Collected data entries
▼

-- ==== Sys2Proof/Machine/Links.lean ====
section
/-!
DEFINITION. The serial lanes (R220 to R249): bring-up, latency, tick frames down and up, the checks of an
uplink frame, frame loss.
-/
namespace Sys2Proof.Machine

def Blk.lane (b : Blk) (l : Nat) : Lane := b.aux.lanes.getD l Lane.init

def modLane (l : Nat) (f : Lane → Lane) : Prog := modAux fun a => { a with lanes := a.lanes.modify l f }

/-- HLK_LANE_STATE.STATE: 0 IDLE, 1 SIGNAL, 2 SYNC, 3 CAP, 4 MEASURE, 5 UP, 6 DEPARTED. -/
def Blk.laneState (b : Blk) (l : Nat) : Nat := b.f (Reg.HLK_LANE_STATE l) F.HLK_LANE_STATE_STATE

def setLaneState (l s : Nat) : Prog := setF (Reg.HLK_LANE_STATE l) F.HLK_LANE_STATE_STATE s

/-- The lane is UP, and its framer is under no test on demand (R490). -/
def Blk.laneUp (b : Blk) (l : Nat) : Bool := b.laneState l == 5 && !b.tests (18 + l)

/-- The receiver is synchronised (R226). -/
def Blk.laneSynced (b : Blk) (l : Nat) : Bool := decide (2 ≤ b.laneState l ∧ b.laneState l ≤ 5)

/-- The number of this part in its cascade. -/
def Blk.memberId (b : Blk) : Nat := b.a Reg.OVL_CASC_ID F.OVL_CASC_ID_MEMBER_ID

/-- A cascade lane in use: its member is named and is not this part (R250). -/
def Blk.cascLane (b : Blk) (j : Nat) : Bool :=
  j != b.memberId && b.a Reg.OVL_CASC_MEMBERS ⟨j, 1⟩ == 1

/-- LASER_EN[h]: high only in ARMED, EXPOSE, HOLD or DRAIN (R34), low under effect L of the core's SELFTEST
(R43), throughout every test of a unit (R490), under SAFE_IN_N low (R55), during an abort (R101, R105) and in reset. -/
def Blk.laserEn (b : Blk) (h : Nat) : Bool :=
  (b.mode h == .armed || b.mode h == .expose || b.mode h == .hold || b.mode h == .drain) &&
    b.mode dCore != .selftest && !b.underTest && !b.aux.safeInLow && !b.abortActive && !b.aux.inReset

/-! ### Bring-up (R229 to R231) -/

/-- Step 1 of R229: the transmitter sends IDL and SKP and STATE becomes SIGNAL. -/
def laneStart (l : Nat) : Prog :=
  .get fun b =>
    .seq (setLaneState l 1)
      (modLane l fun x => { Lane.init with
        start := b.ns2, signal := x.signal, calDone := x.calDone, depLeft := x.depLeft
        temps := x.temps, tempsAt := x.tempsAt })

/-- A lane goes idle: its domain is in OFF (R221). -/
def laneIdle (l : Nat) : Prog :=
  .seq (setLaneState l 0) (modLane l fun x => { Lane.init with calDone := x.calDone, depLeft := x.depLeft })

/-- A measurement of 64 probes begins (R240); they go out one at each tick edge (`probeLaunch`). -/
def measureFrom (l : Nat) (m : Meas) (tries : Nat) : Prog :=
  modLane l fun x => { x with
    meas := m, rtts := [], await := 64, flying := false, tries := tries, calOk := x.calOk && m != .calibrate }

/-- A probe of a measurement goes out directly after the EOF of the frame launched at a tick edge, in bring-up where no
tick frames go out yet at the edge itself (R240). -/
def probeLaunch (l : Nat) : Prog :=
  progWhen (fun b => (b.lane l).meas != .none && decide (0 < (b.lane l).await) && !(b.lane l).flying)
    (.seq (modLane l fun x => { x with flying := true }) (emit (.lane l 3 [])))

/-- Capability requests go out until a valid capability frame returns (R229 step 4), one at each tick edge. -/
def capRequest (l : Nat) : Prog :=
  progWhen (fun b => decide (l < 36) && b.laneState l == 2 && (b.lane l).dfe)
    (emit (.lane l 1 [0x10000, BitVec.ofNat 32 (crcWords [0x10000])]))

/-! ### The gaps between frames, the elastic buffer and the equaliser (R223, R225, R228) -/

/-- The SKP of a gap of `n` code groups: two, or one for every 1,024 code groups (R223); the transmitter sends no more than
it must (DESIGN CHOICE). -/
def gapSkp (n : Nat) : Nat := max 2 ((n + 1023) / 1024)

/-- The gap of a tick in which a lane sends `frame` code groups of frames: SKP and IDL (R223). -/
def gapFill (l frame : Nat) : Prog :=
  .get fun b =>
    let p := 2 ^ b.f Reg.SYS_TICK_ACT F.SYS_TICK_ACT_PERIOD
    let n := (if l < 36 then 3125 else 6250) * p / 4 - frame
    progIf (b.laneState l != 0 && (b.lane l).depLeft == 0) (emit (.lane l 7 [BitVec.ofNat 32 (gapSkp n), BitVec.ofNat 32 (n / 2 - gapSkp n)]))

/-- The code groups of a frame of some words: its bytes with SOF and EOF. -/
def frameGroups (words : Nat) : Nat := 4 * words + 2

/-- What the elastic buffer holds after a SKP that found it holding `fill` code groups (R225). -/
def skpFill (fill : Nat) : Nat := if 10 < fill then fill - 2 else if fill < 6 then fill + 2 else fill

/-- A SKP received ahead of a frame (R225). -/
def laneSkp (l fill : Nat) : Prog :=
  progWhen (fun b => b.laneSynced l) (setF (Reg.HLK_LANE_STATE l) F.HLK_LANE_STATE_FILL (skpFill (min 16 fill)))

/-- The taps of a synchronised receiver adapt (R228): sign-sign LMS on a signal the spec does not give leaves them free. -/
def dfeAdapt (l : Nat) : Prog :=
  progWhen (fun b => b.laneSynced l && (b.lane l).dfe && b.f (Reg.HLK_LANE_CFG l) F.HLK_LANE_CFG_DFE_FREEZE == 0)
    (withFrees 1 fun k => setW (Reg.HLK_LANE_DFE l) (Config.freeWord k &&& 0x3FFFFFFF))

/-- SYNCHRONISED (R226, R229 step 2): three IDL or SKP at one comma alignment, or the signal's return;
`fill` is what the elastic buffer holds then. A departed cascade member's lane comes back the same way. -/
def synchronisedProg (l fill : Nat) : Prog :=
  .get fun b =>
    if b.laneState l = 1 ∨ (b.laneState l = 6 ∧ 36 ≤ l) then
      progAll [
        modLane l fun x => { x with signal := true },
        setF (Reg.HLK_LANE_STATE l) F.HLK_LANE_STATE_FILL (min 16 fill),
        setLaneState l 2]
    else .skip

/-- DFE_ADAPTATION_DONE (R229 step 3), after the receiver's calibration (R479, R486): the taps stand in HLK_LANE_DFE, where
DFE_FREEZE does not hold them as they were (R228); capability requests go out, or on a cascade lane, which has no
capability exchange, the measurement begins (R250). -/
def dfeDoneProg (l : Nat) (taps : Word) : Prog :=
  .get fun b =>
    if b.laneState l = 2 ∧ !(b.lane l).dfe ∧ (b.lane l).cal then
      progAll [
        modLane l fun x => { x with dfe := true },
        progIf (b.f (Reg.HLK_LANE_CFG l) F.HLK_LANE_CFG_DFE_FREEZE == 0)
          (setW (Reg.HLK_LANE_DFE l) (taps &&& 0x3FFFFFFF)),
        if l < 36 then capRequest l else measureFrom l .bringUp 1]
    else .skip
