-- ==== Sys2Proof/Machine/HostIf.lean ====
section
/-!
DEFINITION. The host interface: doorbell reads, descriptor fetch, ring enable and disable, MSI-X timer
and unmask, link events, Function Level Reset, watchdog (R65 to R77, R93 to R98, R99 to R107).
-/
namespace Sys2Proof.Machine

/-- The step of a ring index a doorbell word shows (R72): out of range when it advances by more than the
ring size or leaves the two indices further apart than that. -/
def Blk.dbOutOfRange (b : Blk) (n idx : Nat) : Bool :=
  let size := b.ringSize n
  let dist := if n < 40 then idxDiff idx (b.devIdx n) else idxDiff (b.devIdx n) idx
  decide (size < idxDiff idx (b.hostSeen n)) || decide (size < dist)

/-- One doorbell word as read (R71, R72, R74, R100). A torn word, like a failed read, sets its flag alone and sends no
message on ERR_VEC: DESIGN CHOICE, the register names ERR_VEC the vector for doorbell faults, and no rule says which
faults those are. -/
def doorbellWord (n : Nat) (idx inv : Word) : Prog :=
  .get fun b =>
    if 89 ≤ n ∨ !b.ringEnabled n then .skip
    else if inv ≠ ~~~idx then setFlag flTorn
    else if idx.toNat = b.hostSeen n then .skip
    else if b.dbOutOfRange n idx.toNat then
      progIf (!b.ringStopped n) (.seq (stopRing n 1) (raiseEvent 0x0B0 n noDom 0 0 0))
    else .seq (setW (Reg.RING_IDX n + 4) idx) (modAux fun a => { a with wdFrom := tbNs a.clk.tb2 })

/-- DOORBELL_POLL (R68): the words of the enabled rings, or a failed read (R73). After an abort whose
QUIESCENT stands, this is the read at which ring 0 resumes (R101 step 7). -/
def doorbellPollProg (words : Option (List (Nat × Word × Word))) : Prog :=
  .get fun b =>
    if !((List.range 89).any b.ringEnabled) || !b.aux.linkUp then .skip
    else
      match words with
      | none => setFlag flReadErr
      | some l =>
        .seq (progEach l fun (n, i, v) => doorbellWord n i v)
          (progIf (!b.abortActive || b.f Reg.SYS_ABORT F.SYS_ABORT_QUIESCENT == 1)
            (modAux fun a => { a with ring0Wait := false }))

/-- A descriptor of a ring may be fetched now (R65, R72, R76, R94, R95, R105, R495, R510). -/
def Blk.mayFetch (b : Blk) (n : Nat) : Bool :=
  let cq := b.f (Reg.RING_CTRL n) F.RING_CTRL_CQ
  b.aux.linkUp && b.f Reg.SYS_BOOT_STAT F.SYS_BOOT_STAT_FW_STATE == 2 &&
    b.ringEnabled n && !b.ringStopped n && !(n == 0 && b.aux.ring0Wait) &&
    (n == 0 || (b.mode dCore != .off && !b.abortActive)) &&
    (b.f Reg.BST_SUMMARY F.BST_SUMMARY_SHUT == 0 || (n == 0 && b.f Reg.BST_SUMMARY F.BST_SUMMARY_SHUT == 1)) &&
    (!b.abortActive || b.f Reg.SYS_ABORT F.SYS_ABORT_QUIESCENT == 1) &&
    decide ((b.ring n).fetched.length < 64) &&
    decide ((b.ring n).fetched.length < idxDiff (b.hostSeen n) (b.devIdx n)) &&
    b.ringEnabled cq && decide (0 < b.freeSlots cq)

/-- DESCRIPTOR_FETCH (R94): the next descriptor with its completion slot reserved, or a failed read that
stops the ring (R93). -/
def descriptorFetchProg (n : Nat) (data : Option (List Word)) : Prog :=
  .get fun b =>
    progIf (b.mayFetch n)
      (match data with
      | none => stopRing n 2
      | some ws =>
        .op (.ring n (.fetch ((List.range 16).map fun i => ws.getD i 0)
          (b.f (Reg.RING_CTRL n) F.RING_CTRL_CQ))))

/-- MSIX_TIMER (R97): TIME_US of TB2 have passed since the first unsignalled entry of a ring. -/
def msixTimerProg (n : Nat) : Prog :=
  .get fun b =>
    let us := b.f (Reg.RING_MOD n) F.RING_MOD_TIME_US
    progIf (decide (40 ≤ n) && b.ringEnabled n && decide (0 < (b.ring n).since) && us != 0 &&
      decide ((b.ring n).firstNs + us * 1000 ≤ b.ns2)) (ringSignal n)

/-- The effect of ENABLE written 1 (R77). -/
def ringStart (n : Nat) : Prog :=
  .get fun b =>
    .seq (setW (Reg.RING_IDX n + 4) (b.w (Reg.RING_IDX n))) (.op (.ring n (.enable (b.devIdx n))))

/-- The effect of ENABLE written 0 (R76): the stop and its cause are cleared; descriptors already fetched
complete as they execute. -/
def ringStop (n : Nat) : Prog :=
  .seq (setF (Reg.RING_ERR n) F.RING_ERR_STOPPED 0) (setF (Reg.RING_ERR n) F.RING_ERR_CAUSE 0)

/-- MSIX_UNMASK (R98): the vector's mask is cleared and a held message goes out. -/
def msixUnmaskProg (v : Nat) : Prog :=
  .get fun b =>
    .seq (setF (Reg.MSIX_TABLE v 3) ⟨0, 1⟩ 0)
      (progIf (b.f (Reg.MSIX_PBA (v / 32)) ⟨v % 32, 1⟩ == 1)
        (.seq (setF (Reg.MSIX_PBA (v / 32)) ⟨v % 32, 1⟩ 0) (sendMsix v)))

/-- DL_DOWN (R99): the link goes down; an abort is requested while the core is not in OFF. -/
def dlDownProg : Prog :=
  .seq (modAux fun a => { a with linkUp := false })
    (progWhen (fun b => b.mode dCore != .off) (abortRequest 4))

/-- HOST_LINK_UP (R101): the link returns, and steps 5 to 7 of a pending abort take place. -/
def hostLinkUpProg : Prog :=
  .seq (modAux fun a => { a with linkUp := true })
    (progWhen (fun b => b.abortActive && b.f Reg.SYS_ABORT F.SYS_ABORT_QUIESCENT == 0) abortFinish)

/-- HOST_WATCHDOG (R100): WD_MS of TB2 have passed since the latest of the moments of R100. -/
def hostWatchdogProg : Prog :=
  .get fun b =>
    let ms := b.f Reg.HIF_WD F.HIF_WD_WD_MS
    progIf ((b.mode dCore == .expose || b.mode dCore == .hold) && ms != 0 &&
      decide (b.aux.wdFrom + ms * 1000000 ≤ b.ns2)) (abortRequest 5)

/-- Registers of a range of offsets return to their reset values. -/
def regsToReset (lo hi : Nat) : Prog :=
  .get fun b => progEach (b.regs.filter fun (o, _) => decide (lo ≤ o ∧ o < hi)) fun (o, _) => setW o (defaultWord o)

/-- RING and HIF registers, the MSI-X table and every ring return to the reset state (R107, R514). -/
def hostSideReset : Prog :=
  progAll [
    regsToReset 0x10000 0x30000,
    progEach (List.range 89) fun n => .op (.ring n .clear),
    modAux fun a => { a with loads := [] }]

/-! ### The endpoint (R59 to R61) -/

/-- What the PCIe endpoint function presents (R59): generation of the base specification, widest link, device ID, class
code, largest payload and read request in bytes, non-posted requests outstanding, MSI-X vectors, and which of AER with
ECRC, ASPM L1 and Function Level Reset it has. It has no SR-IOV, ATS, PRI, MSI, INTx, L0s or L1 PM substates. -/
structure Endpoint where
  generation : Nat
  lanes : Nat
  deviceId : Nat
  classCode : Nat
  maxPayload : Nat
  maxRead : Nat
  requests : Nat
  vectors : Nat
  aer : Bool
  aspmL1 : Bool
  functionReset : Bool
  deriving DecidableEq, Repr

/-- The endpoint of the part (R59). -/
def endpoint : Endpoint := ⟨4, 8, 0x9632, 0x118000, 512, 4096, 256, 256, true, true, true⟩

/-- The part does not request ASPM L1 entry while a head is in EXPOSE, HOLD or DRAIN (R60). -/
def Blk.l1Barred (b : Blk) : Bool :=
  (List.range 32).any fun h => b.mode h == .expose || b.mode h == .hold || b.mode h == .drain

end Sys2Proof.Machine
end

▲

What needs to be done: Every line of the records above where the string "goes" is found should be copied.

Output for this exercise:
/-- A lane goes idle: its domain is in OFF (R221). -/
/-- A probe of a measurement goes out directly after the EOF of the frame launched at a tick edge, in bring-up where no
/-- MSIX_UNMASK (R98): the vector's mask is cleared and a held message goes out. -/
/-- DL_DOWN (R99): the link goes down; an abort is requested while the core is not in OFF. -/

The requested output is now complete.